L'insuline est administrée par voie intraveineuse à la dose de 0,45 UI / kg en bolus, suivie d'une administration à raison de 0,1 MEDKhch) après la perfusion du premier litre de la solution. L'hydratation seule peut parfois réduire le niveau de glucose plasmatique, par conséquent, il peut être nécessaire de réduire la dose d'insuline; une diminution trop rapide de l'osmolalité peut conduire à un œdème du cerveau. Des doses accrues d'insuline sont nécessaires chez certains patients atteints de diabète sucré de type 2 avec syndrome hyperosmolaire non cétonique.
Lorsque la glycémie atteint 2 250 mg / dL, l'administration d'insuline doit être réduite aux concentrations de base (12 UI / h) jusqu'à la réhydratation complète du patient et le rétablissement de la capacité du patient à se nourrir.
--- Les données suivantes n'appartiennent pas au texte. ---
theorem resetFields_keeps {s : State} (h : Keeps kd km kc s0 s) (p : Page) : Keeps kd km kc s0 (resetFields p s) :=
  ⟨h.pending, h.keyHash, h.svn, h.dramWf, h.mramWf, fun e => SMap.rising_drop _ (h.regs e),
    fun e => SMap.rising_drop _ (h.act e), h.dram, h.mram, h.mtime⟩

/-! ### Machine/Flags.lean -/

theorem recErr_keeps {s : State} (h : Keeps kd km kc s0 s) (p : Page) (code : Nat) :
    Keeps kd km kc s0 (recErr p code s) := by
  unfold recErr
  try dsimp only
  repeat' first | with_reducible assumption | with_reducible apply put_keeps | with_reducible apply Keeps.foldl
                | with_reducible apply Keeps.elim | (intros; with_reducible assumption) | (intro x) | split
                | refine Keeps.lit rfl rfl rfl rfl rfl rfl rfl rfl ?_
                | refine Keeps.of_snd (by with_reducible assumption) ?_
                | refine Keeps.of_snd2 (by with_reducible assumption) ?_

theorem clearErr_keeps {s : State} (h : Keeps kd km kc s0 s) (p : Page) :
    Keeps kd km kc s0 (clearErr p s) := by
  unfold clearErr
  try dsimp only
  repeat' first | with_reducible assumption | with_reducible apply put_keeps | with_reducible apply Keeps.foldl
                | with_reducible apply Keeps.elim | (intros; with_reducible assumption) | (intro x) | split
                | refine Keeps.lit rfl rfl rfl rfl rfl rfl rfl rfl ?_
                | refine Keeps.of_snd (by with_reducible assumption) ?_
                | refine Keeps.of_snd2 (by with_reducible assumption) ?_

theorem recErrs_keeps {s : State} (h : Keeps kd km kc s0 s) (p : Page) (codes : List Nat) :
    Keeps kd km kc s0 (recErrs p codes s) := by
  unfold recErrs
  try dsimp only
  repeat' first | with_reducible assumption | with_reducible apply recErr_keeps | with_reducible apply Keeps.foldl
                | with_reducible apply Keeps.elim | (intros; with_reducible assumption) | (intro x) | split
                | refine Keeps.lit rfl rfl rfl rfl rfl rfl rfl rfl ?_
                | refine Keeps.of_snd (by with_reducible assumption) ?_
                | refine Keeps.of_snd2 (by with_reducible assumption) ?_

theorem lowerLines_keeps {s : State} (h : Keeps kd km kc s0 s)  :
    Keeps kd km kc s0 (lowerLines s) := by
  unfold lowerLines
  try dsimp only
  repeat' first | with_reducible assumption | with_reducible apply Keeps.foldl | with_reducible apply Keeps.elim
                | (intros; with_reducible assumption) | (intro x) | split
                | refine Keeps.lit rfl rfl rfl rfl rfl rfl rfl rfl ?_
                | refine Keeps.of_snd (by with_reducible assumption) ?_
                | refine Keeps.of_snd2 (by with_reducible assumption) ?_

theorem seeLine_keeps {s : State} (h : Keeps kd km kc s0 s) (src : Nat) :
    Keeps kd km kc s0 (seeLine src s) := by
  unfold seeLine
  try dsimp only
  repeat' first | with_reducible assumption | with_reducible apply Keeps.foldl | with_reducible apply Keeps.elim
                | (intros; with_reducible assumption) | (intro x) | split
                | refine Keeps.lit rfl rfl rfl rfl rfl rfl rfl rfl ?_
                | refine Keeps.of_snd (by with_reducible assumption) ?_
                | refine Keeps.of_snd2 (by with_reducible assumption) ?_

theorem fireEdge_keeps {s : State} (h : Keeps kd km kc s0 s) (src : Nat) :
    Keeps kd km kc s0 (fireEdge src s) := by
  unfold fireEdge
  try dsimp only
  repeat' first | with_reducible assumption | with_reducible apply Keeps.foldl | with_reducible apply Keeps.elim
                | (intros; with_reducible assumption) | (intro x) | split
                | refine Keeps.lit rfl rfl rfl rfl rfl rfl rfl rfl ?_
                | refine Keeps.of_snd (by with_reducible assumption) ?_
                | refine Keeps.of_snd2 (by with_reducible assumption) ?_

theorem assertSource_keeps {s : State} (h : Keeps kd km kc s0 s) (src : Nat) :
    Keeps kd km kc s0 (assertSource src s) := by
  unfold assertSource
  try dsimp only
  repeat' first | with_reducible assumption | with_reducible apply put_keeps | with_reducible apply Keeps.foldl
                | with_reducible apply Keeps.elim | (intros; with_reducible assumption) | (intro x) | split
                | refine Keeps.lit rfl rfl rfl rfl rfl rfl rfl rfl ?_
                | refine Keeps.of_snd (by with_reducible assumption) ?_
                | refine Keeps.of_snd2 (by with_reducible assumption) ?_

theorem sampleSource_keeps {s : State} (h : Keeps kd km kc s0 s) (src : Nat) :
    Keeps kd km kc s0 (sampleSource src s) := by
  unfold sampleSource
  try dsimp only
  repeat' first | with_reducible assumption | with_reducible apply put_keeps | with_reducible apply seeLine_keeps
                | with_reducible apply Keeps.foldl | with_reducible apply Keeps.elim
                | (intros; with_reducible assumption) | (intro x) | split
                | refine Keeps.lit rfl rfl rfl rfl rfl rfl rfl rfl ?_
                | refine Keeps.of_snd (by with_reducible assumption) ?_
                | refine Keeps.of_snd2 (by with_reducible assumption) ?_

theorem sampleAll_keeps {s : State} (h : Keeps kd km kc s0 s)  :
    Keeps kd km kc s0 (sampleAll s) := by
  unfold sampleAll
  try dsimp only
  repeat' first | with_reducible assumption | with_reducible apply repeatFor_keeps
                | with_reducible apply sampleSource_keeps | with_reducible apply Keeps.foldl
                | with_reducible apply Keeps.elim | (intros; with_reducible assumption) | (intro x) | split
                | refine Keeps.lit rfl rfl rfl rfl rfl rfl rfl rfl ?_
                | refine Keeps.of_snd (by with_reducible assumption) ?_
                | refine Keeps.of_snd2 (by with_reducible assumption) ?_

theorem linkWait_keeps {s : State} (h : Keeps kd km kc s0 s) (r : LinkReq) :
    Keeps kd km kc s0 (linkWait r s) := by
  unfold linkWait
  try dsimp only
  repeat' first | with_reducible assumption | with_reducible apply Keeps.foldl | with_reducible apply Keeps.elim
                | (intros; with_reducible assumption) | (intro x) | split
                | refine Keeps.lit rfl rfl rfl rfl rfl rfl rfl rfl ?_
                | refine Keeps.of_snd (by with_reducible assumption) ?_
                | refine Keeps.of_snd2 (by with_reducible assumption) ?_

theorem onLink_keeps {f : State → State} {s : State} (hf : ∀ t, Keeps kd km kc s0 t → Keeps kd km kc s0 (f t))
    (h : Keeps kd km kc s0 s) (c : Instr) : Keeps kd km kc s0 (onLink c f s) :=
  ite_keeps (linkWait_keeps h _) (hf _ h)

theorem onPage_keeps {f : State → State} {s : State} (hf : ∀ t, Keeps kd km kc s0 t → Keeps kd km kc s0 (f t))
    (h : Keeps kd km kc s0 s) (p : Page) : Keeps kd km kc s0 (onPage p f s) := by
  unfold onPage; split
  · exact recErr_keeps h _ _
  · split
    · exact h.upd rfl rfl rfl rfl rfl rfl rfl rfl
    · exact hf _ h

theorem readOnPage_keeps {f : State → W32 × State} {s : State}
    (hf : ∀ t, Keeps kd km kc s0 t → Keeps kd km kc s0 (f t).2) (h : Keeps kd km kc s0 s) (p : Page) :
    Keeps kd km kc s0 (readOnPage p f s).2 := by
  unfold readOnPage; split
  · exact recErr_keeps h _ _
  · split
    · exact fresh_keeps h
    · exact hf _ h

/-! ### Machine/Operands.lean -/

theorem writeFld_keeps {s : State} (h : Keeps kd km kc s0 s) (d : W32) (f : Fld) :
    Keeps kd km kc s0 (writeFld d s f) := by
  unfold writeFld
  try dsimp only
  repeat' first | with_reducible assumption | with_reducible apply put_keeps | with_reducible apply store_keeps
                | with_reducible apply Keeps.foldl | with_reducible apply Keeps.elim
                | (intros; with_reducible assumption) | (intro x) | split
                | refine Keeps.lit rfl rfl rfl rfl rfl rfl rfl rfl ?_
                | refine Keeps.of_snd (by with_reducible assumption) ?_
                | refine Keeps.of_snd2 (by with_reducible assumption) ?_

theorem plainWrite_keeps {s : State} (h : Keeps kd km kc s0 s) (p : Page) (o : Nat) (d : W32) :
    Keeps kd km kc s0 (plainWrite p o d s) := by
  unfold plainWrite
  try dsimp only
  repeat' first | with_reducible assumption | with_reducible apply writeFld_keeps | with_reducible apply Keeps.foldl
                | with_reducible apply Keeps.elim | (intros; with_reducible assumption) | (intro x) | split
                | refine Keeps.lit rfl rfl rfl rfl rfl rfl rfl rfl ?_
                | refine Keeps.of_snd (by with_reducible assumption) ?_
                | refine Keeps.of_snd2 (by with_reducible assumption) ?_

/-! ### Machine/Audio.lean -/

theorem clearHist_keeps {s : State} (h : Keeps kd km kc s0 s) (k : Nat) :
    Keeps kd km kc s0 (clearHist k s) := by
  unfold clearHist
  try dsimp only
  repeat' first | with_reducible assumption | with_reducible apply setPort_keeps | with_reducible apply Keeps.foldl
                | with_reducible apply Keeps.elim | (intros; with_reducible assumption) | (intro x) | split
                | refine Keeps.lit rfl rfl rfl rfl rfl rfl rfl rfl ?_
                | refine Keeps.of_snd (by with_reducible assumption) ?_
                | refine Keeps.of_snd2 (by with_reducible assumption) ?_

theorem showOn_keeps {s : State} (h : Keeps kd km kc s0 s)  :
    Keeps kd km kc s0 (showOn s) := by
  unfold showOn
  try dsimp only
  repeat' first | with_reducible assumption | with_reducible apply put_keeps | with_reducible apply repeatFor_keeps
                | with_reducible apply clearHist_keeps | with_reducible apply Keeps.foldl
                | with_reducible apply Keeps.elim | (intros; with_reducible assumption) | (intro x) | split
                | refine Keeps.lit rfl rfl rfl rfl rfl rfl rfl rfl ?_
                | refine Keeps.of_snd (by with_reducible assumption) ?_
                | refine Keeps.of_snd2 (by with_reducible assumption) ?_

theorem showMuted_keeps {s : State} (h : Keeps kd km kc s0 s)  :
    Keeps kd km kc s0 (showMuted s) := by
  unfold showMuted
  try dsimp only
  repeat' first | with_reducible assumption | with_reducible apply put_keeps | with_reducible apply Keeps.foldl
                | with_reducible apply Keeps.elim | (intros; with_reducible assumption) | (intro x) | split
                | refine Keeps.lit rfl rfl rfl rfl rfl rfl rfl rfl ?_
                | refine Keeps.of_snd (by with_reducible assumption) ?_
                | refine Keeps.of_snd2 (by with_reducible assumption) ?_

theorem portCommand_keeps {s : State} (h : Keeps kd km kc s0 s) (unmute : Bool) (k : Nat) :
    Keeps kd km kc s0 (portCommand unmute k s) := by
  unfold portCommand
  try dsimp only
  repeat' first | with_reducible assumption | with_reducible apply put_keeps | with_reducible apply setPort_keeps
                | with_reducible apply Keeps.foldl | with_reducible apply Keeps.elim
                | (intros; with_reducible assumption) | (intro x) | split
                | refine Keeps.lit rfl rfl rfl rfl rfl rfl rfl rfl ?_
                | refine Keeps.of_snd (by with_reducible assumption) ?_
                | refine Keeps.of_snd2 (by with_reducible assumption) ?_

theorem writeMuteBit_keeps {s : State} (h : Keeps kd km kc s0 s) (unmute : Bool) (k : Nat) :
    Keeps kd km kc s0 (writeMuteBit unmute k s) := by
  unfold writeMuteBit
  try dsimp only
  repeat' first | with_reducible assumption | with_reducible apply portCommand_keeps
                | with_reducible apply Keeps.foldl | with_reducible apply Keeps.elim
                | (intros; with_reducible assumption) | (intro x) | split
                | refine Keeps.lit rfl rfl rfl rfl rfl rfl rfl rfl ?_
                | refine Keeps.of_snd (by with_reducible assumption) ?_
                | refine Keeps.of_snd2 (by with_reducible assumption) ?_

theorem writeMute_keeps {s : State} (h : Keeps kd km kc s0 s) (d : W32) :
    Keeps kd km kc s0 (writeMute d s) := by
  unfold writeMute
  try dsimp only
  repeat' first | with_reducible assumption | with_reducible apply repeatFor_keeps
                | with_reducible apply writeMuteBit_keeps | with_reducible apply Keeps.foldl
                | with_reducible apply Keeps.elim | (intros; with_reducible assumption) | (intro x) | split
                | refine Keeps.lit rfl rfl rfl rfl rfl rfl rfl rfl ?_
                | refine Keeps.of_snd (by with_reducible assumption) ?_
                | refine Keeps.of_snd2 (by with_reducible assumption) ?_

theorem portLag_keeps {s : State} (h : Keeps kd km kc s0 s) (k : Nat) (c : Nat) (p : ApPort) :
    Keeps kd km kc s0 (portLag k c p s).2 := by
  unfold portLag
  try dsimp only
  repeat' first | with_reducible assumption | with_reducible apply fresh_keeps | with_reducible apply Keeps.foldl
                | with_reducible apply Keeps.elim | (intros; with_reducible assumption) | (intro x) | split
                | refine Keeps.lit rfl rfl rfl rfl rfl rfl rfl rfl ?_
                | refine Keeps.of_snd (by with_reducible assumption) ?_
                | refine Keeps.of_snd2 (by with_reducible assumption) ?_

theorem portFsEdgeEff_keeps {s : State} (h : Keeps kd km kc s0 s) (k : Nat) (xs : List W32) :
    Keeps kd km kc s0 (portFsEdgeEff k xs s) := by
  unfold portFsEdgeEff
  try dsimp only
  repeat' first | with_reducible assumption | with_reducible apply put_keeps | with_reducible apply setPort_keeps
                | with_reducible apply showMuted_keeps | with_reducible apply portLag_keeps
                | with_reducible apply Keeps.foldl | with_reducible apply Keeps.elim
                | (intros; with_reducible assumption) | (intro x) | split
                | refine Keeps.lit rfl rfl rfl rfl rfl rfl rfl rfl ?_
                | refine Keeps.of_snd (by with_reducible assumption) ?_
                | refine Keeps.of_snd2 (by with_reducible assumption) ?_

theorem restartPort_keeps {s : State} (h : Keeps kd km kc s0 s) (k : Nat) :
    Keeps kd km kc s0 (restartPort k s) := by
  unfold restartPort
  try dsimp only
  repeat' first | with_reducible assumption | with_reducible apply clearHist_keeps | with_reducible apply Keeps.foldl
                | with_reducible apply Keeps.elim | (intros; with_reducible assumption) | (intro x) | split
                | refine Keeps.lit rfl rfl rfl rfl rfl rfl rfl rfl ?_
                | refine Keeps.of_snd (by with_reducible assumption) ?_
                | refine Keeps.of_snd2 (by with_reducible assumption) ?_

theorem writePcfg_keeps {s : State} (h : Keeps kd km kc s0 s) (k : Nat) (d : W32) :
    Keeps kd km kc s0 (writePcfg k d s) := by
  unfold writePcfg
  try dsimp only
  repeat' first | with_reducible assumption | with_reducible apply storeAll_keeps | with_reducible apply checked_keeps
                | with_reducible apply restartPort_keeps | with_reducible apply Keeps.foldl
                | with_reducible apply Keeps.elim | (intros; with_reducible assumption) | (intro x) | split
                | refine Keeps.lit rfl rfl rfl rfl rfl rfl rfl rfl ?_
                | refine Keeps.of_snd (by with_reducible assumption) ?_
                | refine Keeps.of_snd2 (by with_reducible assumption) ?_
Pour éviter l'hypoglycémie, il peut être nécessaire d'ajouter une perfusion de 5% de dextrose. Après le soulagement d'un épisode aigu et la récupération, les patients sont habituellement transférés à des doses adaptées d'insuline sous-cutanée.
Avec la réalisation d'une condition stable, de nombreux patients peuvent reprendre la prise de médicaments antihyperglycémiants oraux.
La substitution du potassium est similaire à la DFA: 40 meq / h à un taux sérique de K <3,3 meq / L; 20 30 meq / h au niveau K de 3,34,9 meq / l; il n'y a pas besoin d'une introduction à un niveau de 5 meq / L.